Na realidade, na linguagem do português brasileiro, a carambola pretende significar (entre outros) o efeito múltiplo de uma só jogada (de um jogo de bilhar ou

snooker) onde, através do efeito aplicado na bola pelo jogador, esta acabe por bater

noutras para produzir o resultado desejado 48.

Da nossa experiência ao lidar com este modelo, bem como da leitura que ao longo dos aos fomos fazendo do mesmo, criámos uma outra imagem, que nos parece espelhar melhor a maneira como as EECs atuam: o efeito das pedradas no vidro.

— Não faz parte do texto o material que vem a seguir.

-- ==== Sys2Proof/WellFormed.lean ====
section
/-! DEFINITION. Well-formed commands: every selector field holds a supported code (30_encoding.md R74 to R77, R81). Every
term of Instr has a command word (Decode.lean); the word of a term that is not well formed is well SHAPED, decodes, and
its meaning ends in E_UNSUPPORTED (R81). -/

namespace Sys2Proof

/-- BS: 0, 1, 2 are supported, 3 is not (30_encoding.md R74). -/
def bsSupported (bs : BitVec 2) : Bool := bs.toNat ≤ 2

/-- MODE: 0 to 4 are supported, 5 to 15 are not (30_encoding.md R75). -/
def modeSupported (mode : BitVec 4) : Bool := mode.toNat ≤ 4

/-- PAD: 0 to 3 are supported, 4 to 15 are not (30_encoding.md R76). -/
def padSupported (padc : BitVec 4) : Bool := padc.toNat ≤ 3

/-- CSEL: 0, 1, 2 are supported, 3 is not (30_encoding.md R77). -/
def cselSupported (csel : BitVec 2) : Bool := csel.toNat ≤ 2

def Instr.wellFormed : Instr → Bool
  | .nop => true
  | .zeroize => true
  | .clrerr => true
  | .permute _ _ => true            -- both values of BO and of IB are legal (R72, R73)
  | .gfAdd => true
  | .gfMul => true
  | .gfInv => true
  | .gfPow => true
  | .gfIsIrred => true
  | .gfListIrred => true
  | .desSetKey => true
  | .desEnc => true
  | .desDec => true
  | .desKeyGen => true
  | .desRoundF => true
  | .desRound => true
  | .dealSetKey => true
  | .dealEnc => true
  | .dealDec => true
  | .dealKeyGen => true
  | .dealRoundF => true
  | .dealRound => true
  | .rijSetKey bs => bsSupported bs
  | .rijEnc => true
  | .rijDec => true
  | .rijKeyGen bs => bsSupported bs
  | .rijSBox => true
  | .rijInvSBox => true
  | .rijSubBytes => true
  | .rijInvSubBytes => true
  | .rijShiftRows => true
  | .rijInvShiftRows => true
  | .rijMixColumns => true
  | .rijInvMixColumns => true
  | .rijAddRoundKey => true
  | .rijRound => true
  | .rijFinalRound => true
  | .modeEnc mode padc csel => modeSupported mode && padSupported padc && cselSupported csel
  | .modeDec mode padc csel => modeSupported mode && padSupported padc && cselSupported csel
  | .pad padc => padSupported padc
  | .unpad padc => padSupported padc

end Sys2Proof
end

Sempre que o paciente é sujeito à EEC, esta produz um efeito imediato no vidro (neste caso este vidro representa a neurose relacional presente no processo49). Esse efeito produz não só o visível buraco ou depressão no local onde é feito, mas também uma alteração da resistência e da estrutura do vidro a outras pedradas. Ao fazê-lo, estamos a alterar por isso a resistência do mesmo a outra pedra que o atinja (outra EEC). Sendo que, se existir o número suficiente de pedras, é o próprio vidro que acaba por se desmanchar, por vezes com um simples toque50. Veremos na análise dos casos 1 e 2 como esta ideia se reflete no decorrer de uma sessão ou processo.

De todo o modo, o mais importante é reafirmar que estas EECs se estendem no contexto de toda a vida do paciente e que neste caso o sucesso das EECs vivenciadas em psicoterapia facilita e cria um efeito maior nas vivenciadas fora dela e vice-versa.